= Lydia, the Swiss Milkmaid =

1821 Demi-Caractère ballet by Filippo Taglioni and Adalbert Gyrowetz

Costume for Marie Taglioni in the role of Nathalie

Lydia, the Swiss Milkmaid (a.k.a. Lydia, ou la Laitière Suisse, or as Natalie, oder Das schweizer Milchmädche) is a Demi-Caractère ballet in 2 acts, with choreography by Filippo Taglioni and music by Adalbert Gyrowetz.

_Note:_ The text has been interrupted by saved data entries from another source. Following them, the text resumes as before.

-- ==== Sys2Proof/Machine/Dispatch.lean ====
section
/-! DEFINITION. The dispatch of a decoded command to its meaning (R104), one arm per constructor. -/

namespace Sys2Proof.Machine

def exec (i : Instr) (s : State) : Host.Outcome State Fault Refusal :=
  match i with
  | .sysNop => Sys2Proof.Machine.execSysNop s
  | .sysReset => Sys2Proof.Machine.execSysReset s
  | .sysRdsr r => Sys2Proof.Machine.execSysRdsr r s
  | .brInit mode => Sys2Proof.Machine.execBrInit mode s
  | .brGetbit => Sys2Proof.Machine.execBrGetbit s
  | .brRead n => Sys2Proof.Machine.execBrRead n s
  | .bwInit mode => Sys2Proof.Machine.execBwInit mode s
  | .bwPutbit b => Sys2Proof.Machine.execBwPutbit b s
  | .bwWrite n v => Sys2Proof.Machine.execBwWrite n v s
  | .bwFlush => Sys2Proof.Machine.execBwFlush s
  | .hufClear => Sys2Proof.Machine.execHufClear s
  | .hufPush len => Sys2Proof.Machine.execHufPush len s
  | .hufBuild => Sys2Proof.Machine.execHufBuild s
  | .hufGetsym => Sys2Proof.Machine.execHufGetsym s
  | .hufFpush freq => Sys2Proof.Machine.execHufFpush freq s
  | .hufMkenc => Sys2Proof.Machine.execHufMkenc s
  | .hufPutsym sym => Sys2Proof.Machine.execHufPutsym sym s
  | .hufSetdef sym => Sys2Proof.Machine.execHufSetdef sym s
  | .hufRdlen sym => Sys2Proof.Machine.execHufRdlen sym s
  | .lzdInit wb ob lb min max => Sys2Proof.Machine.execLzdInit wb ob lb min max s
  | .lzdLit b => Sys2Proof.Machine.execLzdLit b s
  | .lzdRef off len => Sys2Proof.Machine.execLzdRef off len s
  | .lzdStep => Sys2Proof.Machine.execLzdStep s
  | .lzdRun n => Sys2Proof.Machine.execLzdRun n s
  | .lzeInit wb ob lb min max => Sys2Proof.Machine.execLzeInit wb ob lb min max s
  | .lzeLit b => Sys2Proof.Machine.execLzeLit b s
  | .lzeRef off len => Sys2Proof.Machine.execLzeRef off len s
  | .lzeFlush => Sys2Proof.Machine.execLzeFlush s

end Sys2Proof.Machine
end

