-- ==== Sys2Proof/Machine/Core.lean ====
section
/-! DEFINITION. The machine as the host runs it. -/

def Sys2Proof.core : Host.Core := { State := Sys2Proof.Machine.State, Fault := Sys2Proof.Machine.Fault, Refusal := Sys2Proof.Machine.Refusal, step := Sys2Proof.Machine.step, reset := Sys2Proof.Machine.State.reset }
end

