/-! ## Single steps (expected values: the examples of the command rules) -/

/-- R120. -/
theorem test_nop : reply (exec .sysNop State.reset) = (0, 0) := by decide
/-- R121: after BW.WRITE 8, 0xAB. -/
theorem test_reset_drops_pending_bytes :
    after (exec .sysReset { State.reset with bw := { Bw.reset with
      wlen := 1, wbuf := ⟨[(0, 0xAB#8)]⟩, wbits := 8#64 } }) =
    { State.reset with
      bw := { Bw.reset with wbuf := ⟨[(0, 0xAB#8)]⟩ }
      responses := [⟨0#32, 0#32⟩] } := by
  decide
/-- R122. -/
theorem test_rdsr : reply (exec (.sysRdsr 0#8) State.reset) = (0, 0x48424331) ∧
    reply (exec (.sysRdsr 18#8) State.reset) = (0, 0x118C) ∧
    reply (exec (.sysRdsr 28#8) State.reset) = (2, 0) := by decide
/-- R130: afterwards register 4 reads 1. -/
theorem test_brInit :
    statusRegister (after (exec (.brInit .lsb) (source [0xA5#8]))) 4 = 1#32 := by decide
/-- R133: SRC = 80 gives 1 MSB-first and 0 LSB-first. -/
theorem test_getbit : reply (exec .brGetbit (source [0x80#8])) = (0, 1) ∧
    reply (exec .brGetbit (sourceLsb [0x80#8])) = (0, 0) := by decide
/-- R133: an exhausted source faults E_EOS and sets REOF. -/
theorem test_getbit_eos : reply (exec .brGetbit State.reset) = (16, 0) ∧
    (after (exec .brGetbit State.reset)).br.reof = true := by decide
/-- R134. -/
theorem test_read : reply (exec (.brRead 32#6) (source [0x12#8, 0x34#8, 0x56#8, 0x78#8])) =
      (0, 0x12345678) ∧
    reply (exec (.brRead 32#6) (sourceLsb [0x12#8, 0x34#8, 0x56#8, 0x78#8])) = (0, 0x78563412) := by
  decide
/-- R136: SRC = FF, five bits read, five more asked. -/
theorem test_read_past_end :
    reply (exec (.brRead 5#6) { State.reset with br := { Br.reset with
      rbuf := ⟨[(0, 0xFF#8)]⟩, rlen := 1, rpos := 1, rcur := 0xE0#8, rcnt := 3, rbits := 5#64
      rpull := 1#64 } }) = (16, 0) ∧
    (after (exec (.brRead 5#6) { State.reset with br := { Br.reset with
      rbuf := ⟨[(0, 0xFF#8)]⟩, rlen := 1, rpos := 1, rcur := 0xE0#8, rcnt := 3, rbits := 5#64
      rpull := 1#64 } })).br.rbits = 8#64 := by decide
/-- R137: a sticky BW.ERR is cleared. -/
theorem test_bwInit : (after (exec (.bwInit .lsb)
    { State.reset with bw := { Bw.reset with err := some .snk, wlen := 9 } })).bw =
    { Bw.reset with mode := .lsb } := by decide
/-- R142. -/
theorem test_putbit :
    (after (exec (.bwPutbit true) State.reset)).bw.wcur = 0x80#8 ∧
    (after (exec (.bwPutbit true) (sourceLsb []))).bw.wcur = 0x01#8 ∧
    (after (exec (.bwPutbit true) State.reset)).bw.wcnt = 1 := by decide
/-- R142: the bit that fills the buffer when SNK answers Err faults, and is counted. -/
theorem test_putbit_snk_err :
    reply (exec (.bwPutbit true) { State.reset with
      bw := { Bw.reset with wlen := 4095, wcnt := 7 }
      snk := { State.reset.snk with otherwise := .err } }) = (18, 0) := by decide
/-- R143: BW.WRITE 3, 0xFD writes 1, 0, 1. -/
theorem test_write : (after (exec (.bwWrite 3#6 0xFD#32) State.reset)).bw.wcur = 0xA0#8 := by decide
/-- R143: one bit 1, then BW.WRITE 7, 0x55 completes a byte AB in LSB-first mode. -/
theorem test_write_completes_byte :
    (after (exec (.bwWrite 7#6 0x55#32) { State.reset with
      bw := { Bw.reset with mode := .lsb, wcur := 1#8, wcnt := 1 } })).bw.wbuf =
      ⟨[(0, 0xAB#8)]⟩ := by decide
/-- R141, R143: bits 1 010 1010101, then Flush delivers AA A0. -/
theorem test_flush : (after (exec .bwFlush { State.reset with bw := { Bw.reset with
    wbuf := ⟨[(0, 0xAA#8)]⟩, wlen := 1, wcur := 0xA0#8, wcnt := 3, wbits := 11#64 } })).snk.accepted =
    [[0xAA#8, 0xA0#8]] := by decide
/-- R144: an empty stream flushes to an empty SNK. -/
theorem test_flush_empty : (after (exec .bwFlush State.reset)).snk.calls = 0 := by decide
/-- R151: HUFSR reads 0 after a failed build and HUF.CLEAR. -/
theorem test_clear : statusRegister (after (exec .hufClear
    (withTable { loaded with err := some .hufOversub } State.reset))) 14 = 0#32 := by decide
/-- R152. -/
theorem test_push : reply (exec (.hufPush 2#8) State.reset) = (0, 0) ∧
    (after (exec (.hufPush 2#8) State.reset)).huf.nsym = 1 := by decide
/-- R226: HUF.PUSH in BUILT with NSYM = 512 answers 3. -/
theorem test_push_state_before_full :
    reply (exec (.hufPush 3#8) (withTable { table with nsym := 512 } State.reset)) = (3, 0) := by
  decide
/-- R153, R155: the worked table. -/
theorem test_build : (after (exec .hufBuild (withTable loaded State.reset))).huf = table := by
  decide
/-- R156: LEN = [1, 1, 2] is over-subscribed at length 2. -/
theorem test_build_oversub : reply (exec .hufBuild (withTable { loaded with
    len := ⟨[(0, 1#8), (1, 1#8), (2, 2#8)]⟩, nsym := 3 } State.reset)) = (20, 0) := by decide
/-- R159: SRC = 5B 80 MSB-first begins with the code of symbol 1, SRC = DA 01 LSB-first too. -/
theorem test_getsym :
    reply (exec .hufGetsym (withTable table (source [0x5B#8, 0x80#8]))) = (0, 1) ∧
    reply (exec .hufGetsym (withTable table (sourceLsb [0xDA#8, 0x01#8]))) = (0, 1) := by decide
/-- R161: a table with no codes decodes to DEFSYM and reads nothing. -/
theorem test_getsym_defsym : reply (exec .hufGetsym
    (withTable { Huf.reset with hstate := .built, nsym := 3, defsym := 2#16 } State.reset)) =
    (0, 2) := by decide
/-- R162. -/
theorem test_fpush : reply (exec (.hufFpush 5#32) State.reset) = (0, 0) ∧
    (after (exec (.hufFpush 5#32) State.reset)).huf.freq = ⟨[(0, 5#32)]⟩ := by decide
/-- R163: FREQ = [5, 1, 1, 2] gives LEN = [1, 3, 3, 2]. -/
theorem test_mkenc : reply (exec .hufMkenc (withTable { Huf.reset with
      freq := ⟨[(0, 5#32), (1, 1#32), (2, 1#32), (3, 2#32)]⟩, nfreq := 4 } State.reset)) = (0, 4) ∧
    (after (exec .hufMkenc (withTable { Huf.reset with
      freq := ⟨[(0, 5#32), (1, 1#32), (2, 1#32), (3, 2#32)]⟩, nfreq := 4 } State.reset))).huf.len =
      ⟨[(0, 1#8), (1, 3#8), (2, 3#8), (3, 2#8)]⟩ := by decide
/-- R165: FREQ = [1, 1, 2] gives LEN = [2, 2, 1]: the leaf before the node on the tie. -/
theorem test_mkenc_tie : (after (exec .hufMkenc (withTable { Huf.reset with
    freq := ⟨[(0, 1#32), (1, 1#32), (2, 2#32)]⟩, nfreq := 3 } State.reset))).huf.len =
    ⟨[(0, 2#8), (1, 2#8), (2, 1#8)]⟩ := by decide
/-- R169: symbol 2 is 110, in both modes the first bit first. -/
theorem test_putsym : reply (exec (.hufPutsym 2#16) (withTable table State.reset)) = (0, 3) ∧
    (after (exec (.hufPutsym 2#16) (withTable table State.reset))).bw.wcur = 0xC0#8 ∧
    (after (exec (.hufPutsym 2#16) (withTable table (sourceLsb [])))).bw.wcur = 0x03#8 := by decide
/-- R169: a symbol beyond the table. -/
theorem test_putsym_nosym :
    reply (exec (.hufPutsym 4#16) (withTable table State.reset)) = (4, 0) := by decide
/-- R161. -/
theorem test_setdef : (after (exec (.hufSetdef 0xFFFF#16) State.reset)).huf.defsym = 0xFFFF#16 := by
  decide
/-- R171. -/
theorem test_rdlen : reply (exec (.hufRdlen 0#16) (withTable table State.reset)) = (0, 0x202) ∧
    reply (exec (.hufRdlen 3#16) (withTable table State.reset)) = (0, 0x703) ∧
    reply (exec (.hufRdlen 4#16) (withTable table State.reset)) = (2, 0) := by decide
/-- R181: a rejected INIT changes nothing. -/
theorem test_lzdInit : (after (exec (.lzdInit 2#5 2#5 2#5 2#16 5#16) oneLiteral)).lzd =
      { Lzd.reset with cfg := toy, win := ⟨[(0, 0x61#8)]⟩ } ∧
    (after (exec (.lzdInit 0#5 0#5 2#5 2#16 5#16) oneLiteral)).lzd = oneLiteral.lzd := by decide
/-- R192. -/
theorem test_lzdLit : reply (exec (.lzdLit 0x61#8) State.reset) = (0, 1) ∧
    (after (exec (.lzdLit 0x61#8) State.reset)).dout.bytes = [0x61#8] := by decide
/-- R193: LZD.REF 1, 4 after one literal. -/
theorem test_lzdRef : reply (exec (.lzdRef 1#16 4#16) oneLiteral) = (0, 4) ∧
    (after (exec (.lzdRef 1#16 4#16) oneLiteral)).dout.bytes =
      [0x61#8, 0x61#8, 0x61#8, 0x61#8, 0x61#8] := by decide
/-- R190: offset 0 is the distance WSIZE; a distance beyond the data faults. -/
theorem test_lzdRef_distance :
    (after (exec (.lzdRef 0#16 3#16) fiveLiterals)).dout.bytes.drop 5 = [0x42#8, 0x43#8, 0x44#8] ∧
    reply (exec (.lzdRef 2#16 3#16) oneLiteral) = (23, 0) := by decide
/-- R194: the first token of 30 98 .. is the literal 0x61. -/
theorem test_lzdStep : reply (exec .lzdStep (source [0x30#8, 0x98#8])) = (0, 1) ∧
    (after (exec .lzdStep (source [0x30#8, 0x98#8]))).dout.bytes = [0x61#8] := by decide
/-- R195: configuration 4, 4, 3, 3, 8: a reference with L = 7 after one literal. -/
theorem test_lzdStep_range : reply (exec .lzdStep { source [0x8F#8, 0x00#8] with
    lzd := { Lzd.reset with cfg := { wb := 4#5, ob := 4#5, lb := 3#5, min := 3#16, max := 8#16 } } }) =
    (22, 0) := by decide
/-- R196: LZD.RUN 5 stops inside the reference with CSRC = 2 and CREM = 4. -/
theorem test_lzdRun : reply (exec (.lzdRun 5#32)
      (source [0x30#8, 0x98#8, 0x8C#8, 0x70#8, 0x03#8, 0x33#8, 0x20#8])) = (0, 5) ∧
    statusRegister (after (exec (.lzdRun 5#32)
      (source [0x30#8, 0x98#8, 0x8C#8, 0x70#8, 0x03#8, 0x33#8, 0x20#8]))) 22 =
      0x00040002#32 := by decide
/-- R196: LZD.RUN 10 ends at bit 53, before the padding. -/
theorem test_lzdRun_whole : (after (exec (.lzdRun 10#32)
    (source [0x30#8, 0x98#8, 0x8C#8, 0x70#8, 0x03#8, 0x33#8, 0x20#8]))).br.rbits =
    53#64 := by decide
/-- R199. -/
theorem test_lzeInit : (after (exec (.lzeInit 2#5 2#5 2#5 2#16 5#16)
    { State.reset with lze := { Lze.reset with err := some .snk, estate := .flushing } })).lze =
    { Lze.reset with cfg := toy } := by decide
/-- R200: LZE.LIT 0x61 writes 0 0110 0001. -/
theorem test_lzeLit : reply (exec (.lzeLit 0x61#8) State.reset) = (0, 9) ∧
    (after (exec (.lzeLit 0x61#8) State.reset)).bw.wbuf = ⟨[(0, 0x30#8)]⟩ ∧
    (after (exec (.lzeLit 0x61#8) State.reset)).bw.wcur = 0x80#8 := by decide
/-- R201: LZE.REF 3, 6 writes 1 000000000011 0011. -/
theorem test_lzeRef : reply (exec (.lzeRef 3#16 6#16) State.reset) = (0, 17) ∧
    (after (exec (.lzeRef 3#16 6#16) State.reset)).bw.wbuf = ⟨[(0, 0x80#8), (1, 0x19#8)]⟩ ∧
    (after (exec (.lzeRef 3#16 6#16) State.reset)).bw.wcur = 0x80#8 := by decide
/-- R201: a length below MIN. -/
theorem test_lzeRef_short : reply (exec (.lzeRef 3#16 2#16) State.reset) = (2, 0) := by decide
/-- R202, R203: a flush that faults leaves ESTATE Flushing and sets both ERR fields. -/
theorem test_lzeFlush_err :
    reply (exec .lzeFlush { State.reset with
      bw := { Bw.reset with wcnt := 5 }
      snk := { State.reset.snk with otherwise := .err } }) = (18, 0) ∧
    (after (exec .lzeFlush { State.reset with
      bw := { Bw.reset with wcnt := 5 }
      snk := { State.reset.snk with otherwise := .err } })).lze =
      { Lze.reset with estate := .flushing, err := some .snk } := by decide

First presented as Das schweizer Milchmädche at the Theater am Kärntnertor, Vienna, Austrian Empire on Monday, October 8, 1821.

== Revivals ==
- Revival by Filippo Taglioni for the Ballet du Théâtre de l'Académie Royale de Musique under the title Nathalie, ou la Laitière suisse, with Michele Carafa revising Gyrowetz's score. First presented in Paris, France, on November 7, 1832. Principal dancers: Marie Taglioni.
- Revival by Jules Perrot, Marius Petipa and Jean Petipa in 2 acts-2 scenes for the Imperial Ballet under the title Lydia, ou la Laitière Suisse with Cesare Pugni revising Carafa's 1832 version of Gyrowetz's score. First presented at the Imperial Bolshoi Kamenny Theatre in St. Petersburg, Russia on . Principal Dancers: Fanny Elssler

== Notes ==
- The Balletmaster Antoine Titus created a ballet with the same title for the Théâtre de la Porte Saint-Martin, in Paris in 1823. In 1832 Titus restaged his 1823 production of for the Court Opera Ballet in Berlin, Prussia with Fanny Elssler in the lead role, and in 1833 staged the work for the Imperial Ballet in St. Petersburg where it was not well received.
- Marius Petipa claimed sole authorship of the 1849 revival in St. Petersburg in his memoirs, in which he refers to the work as "a new ballet of my own.". This was disputed throughout the 19th century—a published review by A. Wolf of the Imperial Ballet's 1849–1850 season credits the work as "Jules Perrot's new production", while in the ballet historian Alexander Pleshcheyev's study of the ballet of Tsarist St. Petersburg, titled Our Ballet, the work is attributed to Petipa's father Jean Petipa, with only Perrot having contributed one of the ballet's dances. In the biography Jules Perrot: Master of the Romantic Ballet by the ballet historian Ivor Guest, the ballet's choreography is credited to Jean Petipa, except for the Scène dansante and a Pas de trois which are credited to Perrot.